Widdowson Earns Alumni Award

Susie Cribbs

School of Computer Science alumnus Andrew Widdowson will receive Carnegie Mellon University's 2018 Alumni Service Award, which recognizes alumni for their dedication to serving CMU and the impact of that service on the university and its alumni.First presented in 1950, the Alumni Awards pay tribute to individuals distinguished by their service to the university and outstanding accomplishments in the arts, humanities, sciences, technology and business. To date, the awards have honored nearly 900 alumni, faculty and students.Widdowson, who graduated from SCS in 2005, is a staff software engineer in Google's Site Reliability Engineering group. He works on Google Search, and trains engineers in large-scale systems engineering.
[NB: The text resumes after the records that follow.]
/-- A persistent entry that a register mirrors (R669, R712): its field, its wire length, and whether it travels as KC / 16 in binary32. -/
def persistField (k : Nat) : Option (Fld × Nat × Bool) :=
  let m := k / 256 - 0x5A00
  if k = 0x500003 then some (R.HM_CTRL_EOL_WARN, 2, false)
  else if k = 0x500004 then some (R.HM_CTRL_KC, 4, true)
  else if k = 0x500005 then some (R.HM_CTRL_AUTO_EYE, 1, false)
  else if k = 0x230002 then some (R.PWR_CTRL_THERM_SHUT, 1, false)
  else if k = 0x230003 then some (R.PWR_CTRL_THERM_HOT, 1, false)
  else if 0x5A0000 ≤ k ∧ m < 272 ∧ k % 256 = 2 then some (R.HM_THR_WARN m, 4, false)
  else if 0x5A0000 ≤ k ∧ m < 272 ∧ k % 256 = 3 then some (R.HM_THR_ALARM m, 4, false)
  else none

/-- The entries of `persistField`, as index × 256 + sub. -/
def persistFields : List Nat :=
  [0x500003, 0x500004, 0x500005, 0x230002, 0x230003] ++ (List.range 272).flatMap (fun m => [(0x5A00 + m) * 256 + 2, (0x5A00 + m) * 256 + 3])

/-- The value in use of a persistent entry as its wire bytes; none is the Default. -/
def State.persistNow (s : State) (k : Nat) : Option (List Nat) :=
  match persistField k with
  | some (f, n, kc) => some (netBytes n (if kc then f32.ofRatio (s.get f) 16 else s.get f))
  | none => SMap.get s.dict.vals none k

/-- Puts the wire bytes of a persistent entry that a register mirrors into its field; none is the Default. -/
def State.persistPut (s : State) (k : Nat) (v : Option (List Nat)) : State :=
  match persistField k with
  | none => s
  | some (f, _, kc) =>
    match v with
    | none => s.set f f.rst
    | some l => s.set f (if kc then ((f64.floor (f64.mul (f32.convert f64 (beNum l)) (f64.ofInt (16 : Nat)))).getD 0).toNat else beNum l)

/-- One store write: every entry that is due (R606); each is one write of an item of the dictionary store, or of the user area (R660). -/
def State.storeDue (s : State) : State :=
  let t := s.dict.due.foldl (fun (u : State) k =>
    ({ u with dict := { u.dict with store := SMap.set u.dict.store none k (s.persistNow k) } }).mramWrite (if k = 0x1F0001 then 4 else 2) k) s
  { t with dict := { t.dict with due := [] } }

/-- At entry to BOOT every persistent entry takes its stored value, or its Default (R606). -/
def State.persistLoad (s : State) : State :=
  let s1 := { s with dict := { s.dict with vals := s.dict.store.filter (fun e => (persistField e.1).isNone) } }
  persistFields.foldl (fun (t : State) k => t.persistPut k (SMap.get s.dict.store none k)) s1

/-- At entry to RUN the CMC writes SC_BOOT_SRC and SC_BOOT_ADDR into SC_BOOT (R598). -/
def State.scBootLoad (s : State) : State :=
  let v (k : Nat) : Nat := match SMap.get s.dict.vals none k with | some l => beNum l | none => 0
  s.sets [(R.SC_BOOT_SRC, v 0x180004), (R.SC_BOOT_FLASH_ADDR, v 0x180005)]

/-! ## Requests and the wake compare -/

/-- Whether a source may write DEV_MODE_REQ (R40, R677). -/
def State.modeSrcOk (s : State) (src : Nat) : Bool :=
  (decide (src = 33) && decide (bit s.policy 5 = 0)) || (decide (src = 97) && decide (bit s.policy 6 = 0))
    || (decide (src = 161) && decide (s.dbgLevel = 2))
He also serves as chair of the SCS Alumni Advisory Board, and is the lead donor on the WRCT Forever Fund."Andrew is 100 percent committed to Carnegie Mellon and its success, both now and in the future," wrote Mark Stehlik, assistant dean for outreach and engagement, in a nomination letter. "I can think of no better SCS alum than Andrew to be recognized for his long record of service to WRCT, the School of Computer Science and Carnegie Mellon University."Widdowson will receive his award at CMU's Alumni Awards ceremony on Friday, May 18.